Kenny’s office passed the letter onto Shatter, who responded on April 30: “The conduct of the investigation is an operational matter for the Garda authorities. It would not, therefore, be appropriate for me to comment on whether Sgt McCabe was contacted or interviewed in the course of the investigation.”

Yet, on October 1, Shatter told the Dáil that the whistleblowers “did not co-operate with the garda investigation that took place”. He was aware that McCabe was highly agitated that he hadn’t been contacted by the investigation team, yet here he was alleging that McCabe hadn’t co-operated. If Shatter wasn’t “going after” the whistleblower, he was doing a great impression of same, and misleading the Dáil into the bargain.

It didn’t stop there. When McCabe, in frustration, brought his complaints to the Public Accounts Committee, Shatter moved to try and stop the sergeant giving evidence to the committee. Three days before McCabe’s scheduled appearance, Shatter announced that the Garda Ombudsman Commission would now be investigating the penalty points issue. The ruse didn’t work and McCabe was invited in to give his evidence in private.

Back in June 2011, when he was appointing Connolly to the office of confidential recipient, Shatter pledged his fidelity to the concept of whistleblowing.

“Any member or civilian employee of An Garda Síochána who wishes to report in confidence about corruption and malpractice can be assured that any such report will be taken seriously and extensive protection will be given to him or her.”

How does that sit with the minister’s barely concealed contempt for whistleblowers over the last year? Again, it must be emphasised that the transcript read into the Dáil has not been verified. It may not be an account of a conversation between Oliver Connolly and Maurice McCabe. But one way or the other, there is no doubt but that the minister for justice did precious little to protect or defend a whistleblower in the force, whose allegations have in time been shown to have a large degree of substance.

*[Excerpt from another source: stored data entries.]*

/-- What a command may reach (R43): what its strand may, at its issue. -/
def Cmd.reach (c : Cmd) (s : State) (va : Nat) : Reach :=
  let home : Option Nat :=
    if c.foreign.isSome then none
    else match s.block? c.launch.toNat c.block.toNat with
      | some b => b.base?.map clusterOf
      | none => some c.cluster
  reachFrom (fun k => c.foreign.isNone && (s.heldBy c.launch.toNat k || (k == c.core && (s.block? c.launch.toNat c.block.toNat).isNone)))
    c.core home va

/-- Where a command's access stands: its storage, or the device that owns its page. -/
def eSpot (c : Cmd) (va need : Nat) : E (Nat ⊕ Nat) := do
  let s ← get
  match s.devSpot (c.reach s va) c.dom need va with
  | (.here sa, s) => set s; return .inl sa
  | (.away dev, s) => set s; return .inr dev
  | (.fault 5 _, _) => refuse 5 va
  | (.fault .., _) => refuse 4 va
  | (.absent, _) => throw (.page va)

/-- Where an access stands that must lie in this device's translated space (R217). -/
def eHome (c : Cmd) (va need : Nat) : E Nat := do
  if 2 ^ 56 ≤ va then refuse 4 va
  match ← eSpot c va need with
  | .inl sa => if sa < 2 ^ 64 then return sa else refuse 4 va
  | .inr _ => refuse 4 va

/-- A place that a command will use, as far as its dispatch can tell: an absent page is met only when the access is made (R318,
R376). -/
def eReach (c : Cmd) (va need : Nat) (home : Bool) : E Unit := do
  match (if home then (do let _ ← eHome c va need) else (do let _ ← eSpot c va need) : E Unit).run (← get) with
  | .error (.refuse r a) => refuse r a
  | .error _ | .ok _ => pure ()

/-- A byte as an engine reads it, with the poisoned unit it lies in. -/
abbrev EByte := Byte × Option Nat

/-- A request of an engine to the peer that owns a page, which it makes while traffic passes (R286, R355). -/
def eSend (c : Cmd) (dev va : Nat) (op : PeerOp) : E Unit := do
  if (← get).linkStalled dev then throw .wait
  modify fun s => s.sendPeer dev va c.dom op

/-- The requests by which `n` bytes of a peer's page are read. -/
def peerLoads (n va : Nat) : List (Nat × PeerOp) := (List.range ((n + 7) / 8)).map fun i => (va + 8 * i, .load (min 8 (n - 8 * i)))

/-- Bytes that an engine asks a peer for: what the owner answers is outside the device, a refusal or bytes (log 16). -/
def eFree (c : Cmd) (dev va n : Nat) : E (List EByte) := do
  (peerLoads n va).forM fun p => eSend c dev p.1 p.2
  let d := (← get).drawBit
  if d.1 then refuse 5 va
  let s := d.2
  set { s with free := s.free + n }
  return (List.range n).map fun i => (Config.freeByte (s.free + i), none)

/-- The old copy of a granule that a command reads, if it reads one: each granule is read once per command, at a moment that the
device chooses (R323; log 6). -/
def eOld (c : Cmd) (g : Nat) : E (Option (List Byte × Bool)) := do
  match (← get).cmdAt c.id with
  | none => return none
  | some k =>
    match k.chosen.find? fun e => e.1 == g with
    | some e => return e.2
    | none =>
      let l := k.olds.filter fun e => e.1 == g
      if l.isEmpty then return none
      let r ← l.foldlM (fun (r : Option (List Byte × Bool)) e => do
        if r.isSome then return r
        let d := (← get).drawBit
        set d.2
        return if d.1 then some e.2 else none) none
      modify fun s => s.modCmd c.id fun k => { k with chosen := (g, r) :: k.chosen }
      return r

/-- Read bytes at a place, each granule old or new; the command's own writes that are still on their way stand before what memory
holds. -/
def eReadAt (c : Cmd) (va sa n : Nat) : E (List EByte) := do
  let r := ((← get).probe (some va) sa n).2.spotRead va sa n
  set r.2
  let olds ← ((List.range ((sa + n + 15) / 16 - sa / 16)).map (sa / 16 + ·)).mapM fun g => do return (g, ← eOld c g)
  let own := (r.2.late.filter fun w => w.cmd == c.id && w.dev.isNone).reverse
  return (List.range n).map fun i =>
    match own.find? fun w => decide (w.sa ≤ sa + i) && decide (sa + i < w.sa + w.bytes.length) with
    | some w => (w.bytes.getD (sa + i - w.sa) 0, if w.taint then some (unitOf (sa + i)) else none)
    | none =>
      match (olds.find? fun e => e.1 == (sa + i) / 16).bind (·.2) with
      | some o => (o.1.getD ((sa + i) % 16) 0, if o.2 then some (unitOf (sa + i)) else none)
      | none => (r.1.getD i 0, r.2.poisonedIn (sa + i) 1)

/-- Read `n` bytes from an address up, sector by sector. -/
def eReadP (c : Cmd) : Nat → Nat → Nat → E (List EByte)
  | 0, _, _ => return []
  | f + 1, va, n => do
    if n = 0 then return []
    let k := min n (128 - va % 128)
    let l ← match ← eSpot c va 1 with
      | .inl sa => eReadAt c va sa k
      | .inr dev => eFree c dev va k
    return l ++ (← eReadP c f ((va + k) % 2 ^ 64) (n - k))

/-- Read bytes none of which may be poisoned. -/
def eClean (va : Nat) (l : List EByte) : E (List Byte) :=
  match l.findSome? (·.2) with
  | some u => throw (.poison u va)
  | none => return l.map (·.1)
def eRead (c : Cmd) (va n : Nat) : E (List Byte) := do eClean va (← eReadP c n va n)
def eNat (c : Cmd) (va n : Nat) : E Nat := do return leNat (← eRead c va n)

/-- A write of an engine to a page of a peer: the request goes out, and is performed there some time after (R65, R72, R286). Whether the
owner finds the right for it is outside the device (log 16). -/
def eAsk (c : Cmd) (dev va : Nat) (op : PeerOp) (bytes : List Byte) : E Unit := do
  eSend c dev va op
  let d := (← get).drawBit
  set d.2
  if d.1 then refuse 5 va
  let w : LateWrite :=
    { cmd := c.id, dev := some dev, taint := false, strandId := c.strandId, launch := if c.foreign.isSome then none else some c.launch.toNat, home := 0,
      va, sa := va, bytes }
  modify fun s => { s with late := s.late ++ [w] }

/-- Write bytes of one granule or sector. Guarded granules wait (R196), and so does, under `fe`, one that is full (R155). A write
to main memory that the release flag does not cover may be left on its way (R73) where `late` allows it: a free value decides
(log 6). -/
def ePiece (c : Cmd) (va : Nat) (data : List (Byte × Bool)) (fe late : Bool) : E Unit := do
  let bytes := data.map (·.1)
  match ← eSpot c va 2 with
  | .inr dev => eAsk c dev va (.store bytes) bytes
  | .inl sa =>
    let s ← get
    if s.cmds.any fun m => m.guardsRange sa bytes.length then throw .wait
    if fe then
      match granuleOf sa with
      | some g => if s.full.contains g then throw .wait
      | none => refuse 3 va
    let home := s.homeOf va
    let taint := data.any (·.2)
    let covered := match c.rel with | some sc => scopeCovers sc c.core home | none => false
    let behind := s.late.any fun w =>
      w.cmd == c.id && w.dev.isNone && decide (w.sa < sa + bytes.length) && decide (sa < w.sa + w.bytes.length)
    let b := s.drawBit
    if late && decide (sa < 2 ^ 40) && (behind || (!covered && b.1)) then
      let w : LateWrite := {
        cmd := c.id, dev := none, taint, strandId := c.strandId, launch := if c.foreign.isSome then none else some c.launch.toNat, home, va, sa, bytes }
      modify fun _ => { b.2 with late := b.2.late ++ [w] }
    else
      modify fun s => (s.spotPut (c.id + 1) va sa bytes taint).granuleWritten c.id sa bytes.length

/-- Cut a row into granules and sectors. -/
def cutRow {α : Type} : Nat → Nat → List α → List (Nat × List α)
  | 0, _, _ => []
  | f + 1, va, l =>
    if l.isEmpty then []
    else
      let u := if va < 2 ^ 56 then 128 else 16
      let k := u - va % u
      (va, l.take k) :: cutRow f ((va + k) % 2 ^ 64) (l.drop k)

/-- Write bytes from an address up. -/
def eWrite (c : Cmd) (va : Nat) (bytes : List Byte) : E Unit :=
  (cutRow bytes.length va (bytes.map fun b => (b, false))).forM fun p => ePiece c p.1 p.2 false false

/-- Whether every byte of a range may be written, or read (checked before the first write, R320). -/
def eMay (c : Cmd) (va n need : Nat) : E Unit :=
  (cutRow n va (List.replicate n ())).forM fun p => do let _ ← eSpot c p.1 need

/-- Add to a counter as a device-scope atomic (R155, R195, R235). -/
def eCount (c : Cmd) (va n : Nat) : E Unit := do
  match ← eSpot c va 9 with
  | .inr dev => eAsk c dev va (.atom .add 8 (wordN n) 0) (List.replicate 8 0)
  | .inl sa =>
    let old := leNat (← eClean va (← eReadAt c va sa 8))
    let s ← get
    if s.cmds.any fun m => m.guardsRange sa 8 then throw .wait
    modify fun s => s.spotPut (c.id + 1) va sa (leBytes 8 ((old + n) % 2 ^ 64)) false

/-! ### Dispatch (R73, R154, R193, R215, R318) -/

/-- What an operation reads at its dispatch: address, length and alignment of its descriptor or block. ATTN's and RCLASS's descriptors, whose
rules give no alignment, lie on 8 bytes, the width of their widest field (DESIGN CHOICE, log 58). -/
def EngOp.block (op : EngOp) (d a : Nat) : Option (Nat × Nat × Nat) :=
  match op with
  | .xcopyCopy .. | .xcopyFill .. | .xcopyPack .. | .xcopyUnpack .. => some (d, 64, 64)
  | .attn .. => some (d, 64, 8)
  | .kvapp _ | .kvcommit _ | .kvtrunc _ | .linfold | .pref | .rsum | .rsumFix => some (a, 48, 8)
  | .rsplice | .rleaf => some (a, 32, 8)
  | .rwalk => some (a, 40, 8)
  | .rclass => some (a, 64, 8)
  | .iqput | .iqget _ => some (a, 24, 8)
  | .iqwave | .iqbind | .iqbindStage | .iqquiet => some (a, 16, 8)
  | .iqcons => some (a, 8, 8)
  | .iqprobe => some (a, 32, 8)
  | .iqupd => some (a, 64, 32)
  | .mma .. | .mld | .mst | .mclr | .mqry | .mrecl | .maskset | .rcat | .rsplitLo | .rsplitHi | .ridx | .rlen | .rref
  | .rdrop => none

The whole affair has eerie echoes with the controversy between Shatter and GSOC. Whenever GSOC came into conflict with senior garda management, Shatter came down on the latter’s side. When the whistleblower’s allegations quite obviously discommoded senior garda management, Shatter also made plain whose side he was on.

That approach by a minister would have been standard fare in the middle decades of the last century. Since then, notions of democratic norms, and civil and human rights, have greatly evolved, particularly in relation to policing. We are all supposed to have moved on. Some, quite obviously, haven’t.